I have laid out an ambitious set of goals for the ten-day trip. Air travel will consume three of the days, and the adjustment to the ten-hour time difference who knows how long! My specific tasks include:
- Assess feeder primary school technology instruction, in order to determine what skills entering Maru a Pula students possess.
- Evaluate vendor proposals for computer lab upgrades.
- Determine the most efficient and cost-effective means to improve the school’s Internet connection.
- Assess the teachers’ readiness to participate in a faculty laptop program.
- Install a CMS-based web site to replace the current site.
- Provide whatever tech support and training I can given the limited time.
The biggest obstacle up to this point is the school’s Internet connection. Slow development is a cliché in Africa, but Botswana has little excuse for the current state of affairs. It has had a modern telecommunications infrastructure, healthy economy, and peaceful democracy for years. I’m not exactly sure why high-speed access is still so hard to get. They only just made the leap from dial-up to ISDN last year. As a result, email is okay, web browsing is a challenge, and streaming media and VOIP are impossible.

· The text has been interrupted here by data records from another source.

/-- PRESS_SETUP of an OFFLINE press, with its fields in range and a VALID slot, gives the press that setup: readiness reset
without a change flag, manual duties re-bounded, setpoints recomputed; the press stays OFFLINE (R36, R39, R54, R69). -/
def Obligations.PressSetupIsTaken : Prop :=
  ∀ (s : State) (p : PressId) (x : Press) (n : SlotId) (zones : Byte) (monitor : Bool) (r : Recipe), PinLaw s →
    s.link.hand = none → s.press p = x → x.state = .offline → zones ≠ 0 → s.recipes[n] = some r →
      ∃ t, exec (.pressSetup (numberByte p) (numberByte n) zones (if monitor then 1 else 0)) s = .next t ∧
        OnlyChanges [.presses, .attention, .link] s t ∧ OnlyPress p s t ∧ HandsOn s t ∧
        Answers (.pressSetup (numberByte p) (numberByte n) zones (if monitor then 1 else 0)) [0] s t ∧
        t.press p = { x with
          setup := some { slot := n, zones := zones, gating := if monitor then .monitor else .autoGate }
          ready := false
          run := 0
          zones := Vector.ofFn fun z =>
            if x.zones[z].mode = .manual then { x.zones[z] with manual := min x.zones[z].manual r.maxDuty }
            else x.zones[z]
          setpoints := Vector.ofFn fun z => effectiveSetpoint r s.heat.state x.segment z }

/-! ## The zone controllers -/

/-- ZONE_MODE by the table of R53: AUTO keeps the duties; MANUAL stores the duty within the zone's bound, the recipe's
max_duty or 1000 without a setup, and makes it pending when no hold-off cause holds; OFF holds the zone off at once. The
reply carries the mode and the stored duty; a zone above 7 and a mode above 2 are refused with RANGE (R47, R53, R54). -/
def Obligations.ZoneModeActsByTheTable : Prop :=
  ∀ (s : State) (p : PressId) (x : Press) (z : ZoneId) (y : Zone) (duty : BitVec 16) (bound : Nat), PinLaw s →
    s.link.hand = none → s.press p = x → x.zones[z] = y →
    (∀ r, s.recipeOf p = some r → bound = r.maxDuty) → (s.recipeOf p = none → bound = 1000) →
    (∀ (code : Byte) (after : Zone),
      ((code = 0 ∧ after = { y with mode := .auto }) ∨
        (code = 1 ∧ (s.heat.state = .off ∨ x.state = .offline ∨ x.isActive z = false ∨ y.sensor = .fault) ∧
          after = { y with mode := .manual, manual := min duty.toNat bound, pending := 0 }) ∨
        (code = 1 ∧ s.heat.state ≠ .off ∧ x.state ≠ .offline ∧ x.isActive z = true ∧ y.sensor ≠ .fault ∧
          after = { y with mode := .manual, manual := min duty.toNat bound, pending := min duty.toNat bound }) ∨
        (code = 2 ∧
          after = { y with mode := .off, pending := 0, applied := 0, heater := false, integral := 0 })) →
      ∃ t, exec (.zoneMode (numberByte p) (numberByte z) code duty) s = .next t ∧
        OnlyChanges [.presses, .attention, .link] s t ∧ OnlyPress p s t ∧ HandsOn s t ∧
        t.press p = { x with zones := x.zones.set z after } ∧
        Answers (.zoneMode (numberByte p) (numberByte z) code duty)
          ([0, code] ++ le16 (BitVec.ofNat 16 after.manual)) s t) ∧
    (∀ b code : Byte, 8 ≤ b.toNat →
      ∃ t, exec (.zoneMode (numberByte p) b code duty) s = .next t ∧
        OnlyAnswers (.zoneMode (numberByte p) b code duty) [3, 2] s t) ∧
    (∀ code : Byte, 3 ≤ code.toNat →
      ∃ t, exec (.zoneMode (numberByte p) (numberByte z) code duty) s = .next t ∧
        OnlyAnswers (.zoneMode (numberByte p) (numberByte z) code duty) [3, 3] s t)
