-- ==== Sys2Proof/Tests/Slice0.lean ====
section
/-! SUPPORT. The model's own tests: the ill-formed term of WellFormed, words and frames written out from the spec's
layouts, at most two small steps of each command against values of the manual, and for each obligation with hypotheses a
state and operands that meet them. -/

namespace Sys2Proof.Tests

open Sys2Proof.Machine

/-! ## Helpers -/

/-- The state after a command. -/
def after (c : Instr) (s : State) : State :=
  match exec c s with
  | .next t => t
  | .fault _ => s
  | .refused _ => s

/-- The payload of the reply in hand. -/
def payload (s : State) : List Byte :=
  match s.link.hand with
  | some h => (h.reply.drop 3).take (h.reply.length - 5)
  | none => []

/-- The recipe of the worked example of 2.8, as it is sent. -/
def wire : RecipeWire where
  baseTemp := 1400
  spLimit := 1600
  standbyTemp := 1500
  zoneTrim := #v[0, 0, 0, 0, 0, 0, BitVec.ofInt 16 (-260), 0]
  durations := #v[30, 40, 0, 0, 0, 0, 0, 0]
  offsets := #v[40, 0x826C, 0, 0, 0, 0, 0, 0]
  kp := 40
  ki := 4
  maxDuty := 1200
  heaterWindow := 2000
  readyBand := 60
  dropBand := 120
  readyQualify := 30
  dropQualify := 10
  tRef := 1450
  doubling := 100
  cureTarget := 1440
  minClose := 60
  maxClose := 120
  chargeMin := 12000
  chargeMax := 12500
  ejectDelay := 400
  ejectWidth := 800
  rounding := 4

/-- A recipe record with every checked field at a bound of its range (R28). -/
def edgeWire : RecipeWire :=
  { wire with
      baseTemp := 500, spLimit := 500, standbyTemp := 501, zoneTrim := Vector.replicate 8 200,
      durations := Vector.replicate 8 3600, offsets := Vector.replicate 8 0x81F4, maxDuty := 1001, heaterWindow := 10000,
      readyBand := 200, dropBand := 500, readyQualify := 600, dropQualify := 1, tRef := 3000, doubling := 20,
      cureTarget := 16, minClose := 3600, maxClose := 3600, chargeMin := 8388607, chargeMax := 8388607,
      ejectDelay := 5000, ejectWidth := 50, rounding := 4 }

/-- A stored recipe, its readiness runs short. -/
def recipe : Recipe where
  baseTemp := 1500
  spLimit := 1600
  standbyTemp := 1000
  zoneTrim := Vector.replicate 8 0
  durations := #v[30, 40, 0, 0, 0, 0, 0, 0]
  offsets := #v[40, -60, 0, 0, 0, 0, 0, 0]
  kp := 40
  ki := 4
  maxDuty := 800
  heaterWindow := 2000
  readyBand := 60
  dropBand := 120
  readyQualify := 1
  dropQualify := 1
  tRef := 1450
  doubling := 100
  cureTarget := 1440
  minClose := 60
  maxClose := 120
  chargeMin := 12000
  chargeMax := 12500
  ejectDelay := 400
  ejectWidth := 800
  rounding := 0

/-- A panel of serial 1 with no times yet. -/
def panel : PanelRecord := { serial := 1, press := 0, recipe := 0, mass := 12245, weighTime := 10 }

/-- The panel after its press has opened. -/
def openPanel : PanelRecord :=
  { panel with closeTime := some 20, openTime := some 30, accumulatorAtOpen := some 46341, stepCountAtOpen := some 1 }

/-- The context that a press in a state holds. -/
def contextIn : PressState → Option CycleContext
  | .offline | .heating | .chargeWait => none
  | .chargeReady => some { panel := panel }
  | .curing | .demouldDue =>
    some { panel := { panel with closeTime := some 20 }, accumulator := some 46341, stepCount := some 1 }
  | .ejecting | .ejectFault | .unloadWait => some { panel := openPanel, accumulator := some 46341, stepCount := some 1 }
  | .commitHeld =>
    some { panel := { openPanel with commitTime := some 40 }, accumulator := some 46341, stepCount := some 1 }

The school’s computer labs are in dire need of upgrade, but the school needs a sustainable replacement plan even more than that. A new development levy assessed to families on top of tuition may provide the funds needed to set up a predictable replacement schedule for computer hardware and software licenses.
I hope to introduce the school to Linux-based lab computing while I am there. It is a lot more consistent with the principles of extending hardware usefulness and reducing software costs, but I will need to make sure that the current technology staff and local consultants have the necessary expertise. Unfortunately, the current lab replacement proposals on the table do not include a Linux option.
Ten years ago, I did not take such a close look at the city’s primary schools, so I will learn a lot in that aspect of this trip.
I’ll have plenty of time to describe other plans for this trip before April, especially as they become more firm! Suffice it for now to say that I’m really excited to make my first trip there since 2000 and soak in the beauty and love of Botswana. A week will be too short, I already know.